Are such things, so fit in themselves, so fitting to their place in the history, mere casual happenings, which we may use, if we will, for illustration, but must not seriously press as having any design from God? Surely if design may be recognized anywhere without a label, we may recognize it here.

Now it is not contradictory to all this, and cannot be, to find that Old Testament saints looked for a city which has foundations; or even to believe, as I have long done, that this city and the New Jerusalem, the Bride of the Lamb in Revelation, are the same thing. Once let us realize that the "city," however identified in some sense with its inhabitants, is yet in fact the habitation and not the inhabitants, and the difficulty begins to clear. The Bride-City may contain more than the Bride, as even the writer whose views I am referring to allows. The throne of God and of the Lamb are in it; and the twelfth of Hebrews distinctly shows us "the city of the living God, the heavenly Jerusalem," apart from both "the church of the first-born ones,"and "the spirits of just men made perfect."* * In the tract to which I have been referring the names of the twelve tribes on the gates of the city and those of the twelve apostles on the foundations are taken alike to show the Israelitish character of the city itself, and the "portion " of the twelve as judging the twelve tribes of Israel (Matt. 19:28) shows these to be " separated off from the Church," the body of Christ. He even declares that " the Lamb is the special title of the Lord Jesus in relation to Israel, and the elect of Israel"! No wonder that it should be also discovered that "the Gospels are the conclusion of the Old Testament history, and not the commencement of Church teaching; except, of course,"-and how important the exception!-"so far as Christ crucified is the foundation of all blessing."*

"God has prepared for them a city" does not in this case imply necessarily what it is quoted for; and we may adapt the writer’s own words otherwise than he would allow. "This holy Jerusalem may contain"-the saints of the Old Testament; "but it is not necessary on this account that we should identify them."

Turning from all this now, how blessed to think of this Bridegroom character of the Lord Jesus! It should be plain that it expresses His personal joy of love, in a way that the " Head of the Body " cannot, because it expresses a very different thing. A whole book of the Old Testament has been given to the expression of this relation of the Lord Jesus,-no doubt, in the first place to Israel; but capable of application all through to the higher and heavenly. Perhaps we have not a New Testament book of this character, for the same reason that we have not a New Testament psalm-book. It would rather belittle than truly represent it; if it were not, at least, to be a book too large for human handling. Christian psalmody finds in all else that has been written its material of praise. Its "song of songs" must also transcend utterance. And perhaps must be learned otherwise than any book of this kind could avail for.
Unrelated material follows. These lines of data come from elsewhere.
-- ==== Sys2Proof/Certificates/Slice0/Obligations.lean ====
section
/-! DEFINITION. The statements about PZYP-LZC, from the numbered rules of spec/. -/

open Sys2Proof Sys2Proof.Machine

/-! ### Encodings (spec/30_encoding.md) -/

/-- R107, R108: the decoder gives every well-formed command back from its word. -/
def Obligations.DecodeEncodeAgree : Prop :=
  ∀ i : Instr, i.wellFormed = true → decode (encode i) = .ok i

/-- R106 to R109: a decoded command is well formed and its word is the one that was decoded, so each word
has one meaning and no bit of it is dropped. -/
def Obligations.DecodedWordIsItsEncoding : Prop :=
  ∀ (w : Word) (i : Instr), decode w = .ok i → i.wellFormed = true ∧ encode i = w

/-- R109: a word that matches a row of the opcode map is that row's command, every other word faults with
ILLEGAL_CMD when performed, and the rows have distinct opcodes. -/
def Obligations.DecodeMatchesOpcodeMap : Prop :=
  (∀ (w : Word) (i : Instr), decode w = .ok i →
    ∃ r ∈ opcodeMap, r.hits w = true ∧ r.opcode = i.opcode) ∧
  (∀ (w : Word) (r : OpcodeRow), r ∈ opcodeMap → r.hits w = true →
    ∃ i, decode w = .ok i ∧ i.opcode = r.opcode) ∧
  (∀ (w : Word) (s : State), (∀ r ∈ opcodeMap, r.hits w = false) →
    performWord w s =
      .next { s with fault := true, errcode := .illegalCmd, errcmd := w, busy := false }) ∧
  (opcodeMap.map fun r => r.opcode).Nodup

/-- R114: the worked encodings. A check of the written words; LEVEL expands by R113. -/
def Obligations.WorkedEncodings : Prop :=
  decode 0x10000304#32 = .ok (.cfg 4 3) ∧
  (HostLine.level 1).commands = some [.cfg 10 4] ∧ decode 0x1000040A#32 = .ok (.cfg 10 4) ∧
  (HostLine.level 4).commands = some [.cfg 15 5] ∧ decode 0x1000050F#32 = .ok (.cfg 15 5) ∧
  decode 0x20000041#32 = .ok (.wlit 0x41#8) ∧
  decode 0x30018004#32 = .ok (.wref 4 3) ∧
  decode 0xB0006261#32 = .ok (.cstep 0x61#8 0x62#8 false) ∧
  decode 0xB0010062#32 = .ok (.cstep 0x62#8 0x00#8 true) ∧
  [Instr.cfg 4 3, .cfg 10 4, .cfg 15 5, .wlit 0x41#8, .wref 4 3, .cstep 0x61#8 0x62#8 false,
    .cstep 0x62#8 0x00#8 true].map encode =
  [0x10000304#32, 0x1000040A#32, 0x1000050F#32, 0x20000041#32, 0x30018004#32, 0xB0006261#32,
    0xB0010062#32]

/-- R100 to R104: in every context, tokens the writer admits are told apart from their bits alone: `peek`
gives the next token of a stream and its length, answers end of stream exactly at a padding of fewer than 8
zero bits, and two padded streams with the same bits hold the same tokens. -/
def Obligations.TokenStreamUniquelyDecodable : Prop :=
  ∀ c : Context,
    (∀ (t : Token) (rest : Bits) (eof : Bool), t.admissible c →
      peek c (tokenBits c t ++ rest) eof = .token t (tokenBits c t).length) ∧
    (∀ n : Nat, n < 8 → peek c (List.replicate n false) true = .eos) ∧
    (∀ (ts us : List Token) (m n : Nat), (∀ t ∈ ts, t.admissible c) → (∀ t ∈ us, t.admissible c) →
      m < 8 → n < 8 →
      tokensBits c ts ++ List.replicate m false = tokensBits c us ++ List.replicate n false → ts = us)

/-! ### Steps, reset and the invariant -/

/-- R14, R47, R81, R133: one step takes the next turn. A block turn, and every turn once the schedule is used
up, performs the latched command (the meaning of the decoded command, or ILLEGAL_CMD), and only uses up its turn
with none latched or while FAULT = 1 (log 5). The schedule, the block's turns after it and the clause about
withFetchWord, which latches a word, clears FAULT and empties the schedule, are the model's own choices (log 3,
log 4, log 11). -/
def Obligations.StepRunsDecodedCommand : Prop :=
  (∀ (s : State) (i : Instr), s.turns = [] → s.busy = true → s.fault = false →
    decode s.lcmd = .ok i → step s = exec i s) ∧
  (∀ (s : State) (i : Instr) (ts : List Turn), s.turns = .block :: ts → s.busy = true →
    s.fault = false → decode s.lcmd = .ok i → step s = exec i { s with turns := ts }) ∧
  (∀ (s : State) (r : Reject), s.turns = [] → s.busy = true → s.fault = false →
    decode s.lcmd = .error r → step s = .next (s.takeFault .illegalCmd s.lcmd)) ∧
  (∀ (s : State) (r : Reject) (ts : List Turn), s.turns = .block :: ts → s.busy = true →
    s.fault = false → decode s.lcmd = .error r →
    step s = .next ({ s with turns := ts }.takeFault .illegalCmd s.lcmd)) ∧
  (∀ s : State, s.turns = [] → (s.busy = false ∨ s.fault = true) → step s = .next s) ∧
  (∀ (s : State) (ts : List Turn), s.turns = .block :: ts → (s.busy = false ∨ s.fault = true) →
    step s = .next { s with turns := ts }) ∧
  (∀ (s : State) (a : HostAccess) (ts : List Turn), s.turns = .access a :: ts →
    step s = hostAccess a { s with turns := ts }) ∧
  (∀ (s : State) (nbits w : Nat), (s.withFetchWord nbits w).turns = [] ∧
    (s.withFetchWord nbits w).busy = true ∧ (s.withFetchWord nbits w).fault = false ∧
    (s.withFetchWord nbits w).lcmd = BitVec.ofNat 32 (w % 2 ^ nbits))

/-- R60, R260: after a hardware reset every state element holds its reset value, whatever it held, a latched
command and a fault included, and every register reads 0 but TOKKIND, ID and the depths. The hardware reset as a
turn of the schedule (log 16) and the reading modulo 2^32 of a depth of 2^32 or more (log 15) are the model's
choices. -/
def Obligations.ResetFromAnyState : Prop :=
  State.reset.AtReset ∧
  (∀ (s : State) (ts : List Turn), s.turns = .reset :: ts →
    ∃ t, step s = .next t ∧ t.AtReset ∧ t.params = s.params ∧ t.turns = ts ∧ t.reads = s.reads) ∧
  (∀ (t : State) (r : Reg), t.AtReset →
    readValue r t =
      if r = .tokkind then 3
      else if r = .id then 0x505A5901#32
      else if r = .coutDepth then BitVec.ofNat 32 t.params.coutDepth
      else if r = .cinDepth then BitVec.ofNat 32 t.params.cinDepth
      else if r = .routDepth then BitVec.ofNat 32 t.params.routDepth
      else 0)

/-- R59, R261: a write of CTRL with bit 0 set performs the hardware reset at the access, whatever BUSY and
FAULT are; with bit 0 clear it has no effect, and CTRL reads 0. -/
def Obligations.CtrlWriteResets : Prop :=
  (∀ (s : State) (v : Word), s.params.blockBase % 256 = 0 → v.getLsbD 0 = true →
    ∃ t, hostAccess (.write (s.params.blockBase + 0x48) 4 v) s = .next t ∧ t.AtReset ∧
      t.params = s.params ∧ t.turns = s.turns ∧ t.reads = s.reads) ∧
  (∀ (s : State) (v : Word), s.params.blockBase % 256 = 0 → v.getLsbD 0 = false →
    hostAccess (.write (s.params.blockBase + 0x48) 4 v) s = .next s) ∧
  (∀ s : State, readValue .ctrl s = 0)

/-- The reset state meets the invariant. -/
def Obligations.ResetMeetsInvariant : Prop := State.reset.Inv

/-- Every step keeps the invariant: FIFOs within their depths, accumulators below a byte, the window ring in
order, the RAM canonical, the context legal, the fault registers consistent. -/
def Obligations.StepKeepsInvariant : Prop :=
  ∀ s t : State, s.Inv → step s = .next t → t.Inv

/-- A step stops exactly where the next turn is an access that has no step: outside the register window it
faults with its own address, and inside it an odd access is refused with its own address and width (R71). Every command, every supported access and every reset
goes on. The fault outside the window is the model's choice (log 8). -/
def Obligations.OnlyUnsupportedAccessesStop : Prop :=
  (∀ s : State, (∀ u ∈ s.turns.head?, u.safe s.params = true) → ∃ t, step s = .next t) ∧
  (∀ (s : State) (addr width : Nat) (v : Word) (ts : List Turn),
    s.turns = .access (.read addr width) :: ts ∨ s.turns = .access (.write addr width v) :: ts →
    ((addr < s.params.blockBase ∨ s.params.blockBase + 256 ≤ addr) →
      step s = .fault (.outsideWindow addr)) ∧
    (s.params.blockBase ≤ addr → addr < s.params.blockBase + 256 → (width ≠ 4 ∨ addr % 4 ≠ 0) →
      step s = .refused (.unsupportedAccess addr width)))

/-- R14, R47, R82, R248: a latched command that is not held is performed by the block's turn, after which
BUSY = 0; a held command, and an idle block, stay exactly as they are. -/
def Obligations.BlockTurnCompletesUnlessHeld : Prop :=
  ∀ s : State, s.turns = [] →
    (s.busy = true → s.fault = false → s.holding = none → ∃ t, step s = .next t ∧ t.busy = false) ∧
    (s.holding ≠ none → s.busy = true ∧ s.fault = false ∧ step s = .next s) ∧
    (s.busy = false → step s = .next s)

/-! ### Faults (spec/60_exceptions.md) -/

/-- R232: a command that faults changes FAULT, ERRCODE, ERRCMD and BUSY and nothing else; so do the two
register-access faults, which record the value written. -/
def Obligations.FaultEntryIsPrecise : Prop :=
  (∀ (i : Instr) (s : State) (c : ErrCode), attempt i s = .fault c →
    exec i s = .next { s with fault := true, errcode := c, errcmd := s.lcmd, busy := false }) ∧
  (∀ (s : State) (r : Reject), decode s.lcmd = .error r →
    performWord s.lcmd s =
      .next { s with fault := true, errcode := .illegalCmd, errcmd := s.lcmd, busy := false }) ∧
  (∀ (s : State) (v : Word), s.fault = false → s.busy = true →
    writeReg .cmd v s =
      { s with fault := true, errcode := .cmdWhileBusy, errcmd := v, busy := false }) ∧
  (∀ (s : State) (v : Word), s.fault = false → (s.params.cinDepth ≤ s.cin.length ∨ s.eof = true) →
    writeReg .cinData v s =
      { s with fault := true, errcode := .cinOverflow, errcmd := v, busy := false })

/-- R231: while CFGD = 0 every command but NOP and CFG faults with NOT_CONFIGURED; a CFG that faults leaves
CFGD as it was. -/
def Obligations.NotConfiguredFault : Prop :=
  (∀ (i : Instr) (s : State), s.cfgd = false → i ≠ .nop → (∀ o l, i ≠ .cfg o l) →
    exec i s = .next (s.takeFault .notConfigured s.lcmd)) ∧
  (∀ (o l : Nat) (s t : State), exec (.cfg o l) s = .next t → cfgLegal o l = false →
    t.errcode = .badConfig ∧ t.cfgd = s.cfgd)

/-- R230, R233: which fault a command reports when several checks apply, stage by stage, whatever the FIFO
levels. -/
def Obligations.FaultPriority : Prop :=
  (∀ (w : Word) (r : Reject) (s : State), decode w = .error r →
    performWord w s = .next (s.takeFault .illegalCmd w)) ∧
  (∀ (i : Instr) (s : State), s.cfgd = true → s.wclosed = true →
    (i.opcode = 0x2 ∨ i.opcode = 0x3 ∨ i.opcode = 0x4 ∨ i.opcode = 0xB) →
    exec i s = .next (s.takeFault .writerClosed s.lcmd)) ∧
  (∀ (i : Instr) (s : State), s.cfgd = true → s.rclosed = true →
    (i.opcode = 0x5 ∨ i.opcode = 0x6 ∨ i.opcode = 0xC) →
    exec i s = .next (s.takeFault .readerClosed s.lcmd)) ∧
  (∀ (o l : Nat) (s : State), ¬ (1 ≤ o ∧ o ≤ 15 ∧ 1 ≤ l ∧ l ≤ 8) →
    exec (.cfg o l) s = .next (s.takeFault .badConfig s.lcmd)) ∧
  (∀ (d l : Nat) (s : State), s.cfgd = true → s.wclosed = false →
    ¬ (d < s.ctx.wsize ∧ s.ctx.mins ≤ l ∧ l ≤ s.ctx.maxs) →
    exec (.wref d l) s = .next (s.takeFault .badToken s.lcmd)) ∧
  (∀ (b : Byte) (s : State), s.cfgd = true → s.pat.length = 258 →
    exec (.ppush b) s = .next (s.takeFault .patternFull s.lcmd)) ∧
  (∀ (b n : Byte) (last : Bool) (s : State), s.cfgd = true → s.wclosed = false → s.pat.length = 258 →
    exec (.cstep b n last) s = .next (s.takeFault .patternFull s.lcmd)) ∧
  (∀ s : State, s.cfgd = true → s.rclosed = false → s.peek = .trunc →
    exec .rtok s = .next (s.takeFault .truncated s.lcmd) ∧
    exec .dstep s = .next (s.takeFault .truncated s.lcmd)) ∧
  (∀ s : State, s.cfgd = true → s.rclosed = false → true ∈ s.unread →
    exec .rclose s = .next (s.takeFault .unreadData s.lcmd)) ∧
  (∀ (s : State) (d l k : Nat), s.cfgd = true → s.rclosed = false → s.peek = .token (.ref d l) k →
    (d = 0 ∨ s.win.length < d) → exec .dstep s = .next (s.takeFault .badReference s.lcmd))

/-- R233, R240: from a state with FAULT = 1 a step changes nothing of the block, so no command is performed and
no write but of CTRL has an effect, except that the host's reads still take bytes from COUT and ROUT; only a
hardware reset or a write of CTRL with SRST set leaves the fault, and they reset the block. The schedule and the
record of reads are the model's own (log 3, log 7). -/
def Obligations.FaultIsSticky : Prop :=
  ∀ s t : State, s.fault = true → step s = .next t →
    (t = { s with cout := t.cout, rout := t.rout, turns := s.turns.tail, reads := t.reads } ∧
      t.cout <:+ s.cout ∧ t.rout <:+ s.rout ∧ s.reads <+: t.reads) ∨
    (∃ u ts, s.turns = u :: ts ∧ u.resets s.params = true ∧ t.AtReset)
Thus it is, after all, that one can say so little of what the Lord’s Bridegroom character means. We see that all the nearest, sweetest human relationships are taken up to image forth these more wondrous spiritual ones. And Bridegroom and Bride, always remaining in the first freshness of the sabbatic morning of their beginning, speak of a mutual abiding for one another, which is the revelation of a sufficing love, such as we are surely learning by the way as we go to meet Him, but which in the first moment of His presence will manifest itself as it had not been before.

In the moment of her presentation to Isaac, Rebekah took a veil and covered herself. We can but do so in the anticipation of that time.